Although broad correlations between PCs and geography have been observed previously3–5,17,18
only the large number of loci and dense geographic sampling of
individuals used here reveal the clear map-like structure to European
genetic variation. Because at any one SNP the average level of
differentiation across Europe is small (average FST = 0.004 between geographic regions; FST
is a measure of differentiation between populations that takes values
of 0 when there is no differentiation and one when there is maximal
differentiation19),
it is the combined information across many loci and many individuals
that reveals fine-scale population structure in this sample.
An important consideration in interpreting our analyses is that, as a result of ascertainment bias20,21,
current SNP genotyping platforms under-represent variation at
low-frequency alleles. Low-frequency alleles tend to be the result of a
recent mutation and are expected to geographically cluster around the
location at which the mutation first arose; hence, they can be highly
informative about the fine-scale population structure (for example, ref.
22).
In addition, the PCA-based methods used here are based on genotypic
patterns of variation and do not take advantage of signatures of
population structure that are contained in patterns of haplotype
variation1,23–25.
Soon-to-be-available whole-genome re-sequencing will give us access to
informative low-frequency alleles, and further statistical method
development will allow us to leverage patterns of haplotype variation.
The prospect of these developments suggests the geographic resolution
presented here is only a lower bound on the performance possible in the
near future.
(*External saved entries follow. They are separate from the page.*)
/-- The lane opcode map (spec/02 R36); QTRY's push bit is SUB[32] (spec/08 R162). -/
def laneInstr (opc : Nat) (w : LaneWord) : Option Instr :=
  match opc with
  | 0x001 => some (.vadd w)
  | 0x002 => some (.vsub w)
  | 0x003 => some (.vmul w)
  | 0x004 => some (.vmulh w)
  | 0x005 => some (.vmad w)
  | 0x006 => some (.vmadw w)
  | 0x007 => some (.vand w)
  | 0x008 => some (.vor w)
  | 0x009 => some (.vxor w)
  | 0x00A => some (.vlop3 w)
  | 0x00B => some (.vshl w)
  | 0x00C => some (.vshr w)
  | 0x00D => some (.vrot w)
  | 0x00E => some (.vmin w)
  | 0x00F => some (.vmax w)
  | 0x010 => some (.vabsd w)
  | 0x011 => some (.vclz w)
  | 0x012 => some (.vpopc w)
  | 0x013 => some (.vbrev w)
  | 0x014 => some (.vbfe w)
  | 0x015 => some (.vbfi w)
  | 0x016 => some (.vsel w)
  | 0x017 => some (.vcmp w)
  | 0x018 => some (.vmov w)
  | 0x019 => some (.vpset w)
  | 0x080 => some (.fadd w)
  | 0x081 => some (.fsub w)
  | 0x082 => some (.fmul w)
  | 0x083 => some (.ffma w)
  | 0x084 => some (.fmin w)
  | 0x085 => some (.fmax w)
  | 0x086 => some (.fcmp w)
  | 0x087 => some (.fclass w)
  | 0x088 => some (.frnd w)
  | 0x089 => some (.ffrc w)
  | 0x08A => some (.fexf w)
  | 0x08B => some (.flg2 w)
  | 0x08C => some (.frcp w)
  | 0x08D => some (.frsq w)
  | 0x08E => some (.fsqrt w)
  | 0x08F => some (.finsx w)
  | 0x090 => some (.fexpx w)
  | 0x0F0 => some (.cvt w)
  | 0x0F1 => some (.cvtq w)
  | 0x0F2 => some (.cvtd w)
  | 0x0F3 => some (.pk2 w)
  | 0x0F4 => some (.upk2 w)
  | 0x110 => some (.vshfl w)
  | 0x111 => some (.vbcst w)
  | 0x112 => some (.vvote w)
  | 0x113 => some (.vredx w)
  | 0x114 => some (.vscan w)
  | 0x115 => some (.vmatch w)
  | 0x140 => some (.vbr w)
  | 0x141 => some (.vswitch w)
  | 0x142 => some (.vjmp w)
  | 0x143 => some (.vcall w)
  | 0x144 => some (.vret w)
  | 0x145 => some (.vbrk w)
  | 0x146 => some (.vexit w)
  | 0x147 => some (.vstop w)
  | 0x180 => some (.lds w)
  | 0x181 => some (.sts w)
  | 0x182 => some (.ldsh w)
  | 0x183 => some (.stsh w)
  | 0x184 => some (.ldtr w)
  | 0x185 => some (.sttr w)
  | 0x188 => some (.qpush w)
  | 0x189 => some (.qpop w)
  | 0x18A => if w.sub.getLsbD 0 then some (.qtryPush w) else some (.qtryPop w)
  | 0x18B => some (.qallow w)
  | 0x190 => some (.bar w)
  | 0x1C0 => some (.hins w)
  | 0x1C1 => some (.hprb w)
  | 0x1C2 => some (.hdel w)
  | 0x1C3 => some (.hacc w)
  | 0x1E0 => some (.ats w)
  | 0x1E1 => some (.atm w)
  | 0x1E2 => some (.adcas w)
  | 0x1E3 => some (.axmv w)
  | 0x1E4 => some (.ared w)
  | 0x1E8 => some (.laneFence w)
  | 0x200 => some (.lanePmark w)
  | 0x201 => some (.lanePcnt w)
  | 0x202 => some (.laneRace w)
  | 0x203 => some (.laneDstop w)
  | _ => none

/-- The instruction of a lane word, or the first cause it raises apart from the chain rules of its group (spec/02 R32, R36-R38). -/
def decodeLane (w : BitVec 96) : Except Cause Instr :=
  let opc := (w.extractLsb' 86 10).toNat
  let f := laneFields w
  match laneFault opc f with
  | some c => .error c
  | none =>
    match laneInstr opc f with
    | some i => .ok i
    | none => .error 0x001

/-! ## The encoder -/

/-- The 96 bits of a lane word (spec/02 R29). -/
def encodeLane (opc : BitVec 10) (w : LaneWord) : BitVec 96 :=
  opc ++ w.guard ++ BitVec.ofBool w.hold ++ BitVec.ofBool w.nowb ++ w.dlat ++ w.dst ++ w.srcA ++ w.srcB ++ w.srcC ++ w.type ++ w.sub ++ w.imm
Thus, our results provide an important insight: the power
to detect subtle population structure, and in turn the promise of
genetic ancestry tests, may be more substantial than previously
imagined.
METHODS SUMMARY
The sample of European individuals used here was assembled and genotyped as part of the larger POPRES project7.
Genotyping was carried out using the Affymetrix GeneChip Human Mapping
500K Array Set. No significant differentiation was observed between
individuals collected and/or genotyped at different times (analysis of
variance, ANOVA, P > 0.05).
PCA was carried out using the smartpca program8,12.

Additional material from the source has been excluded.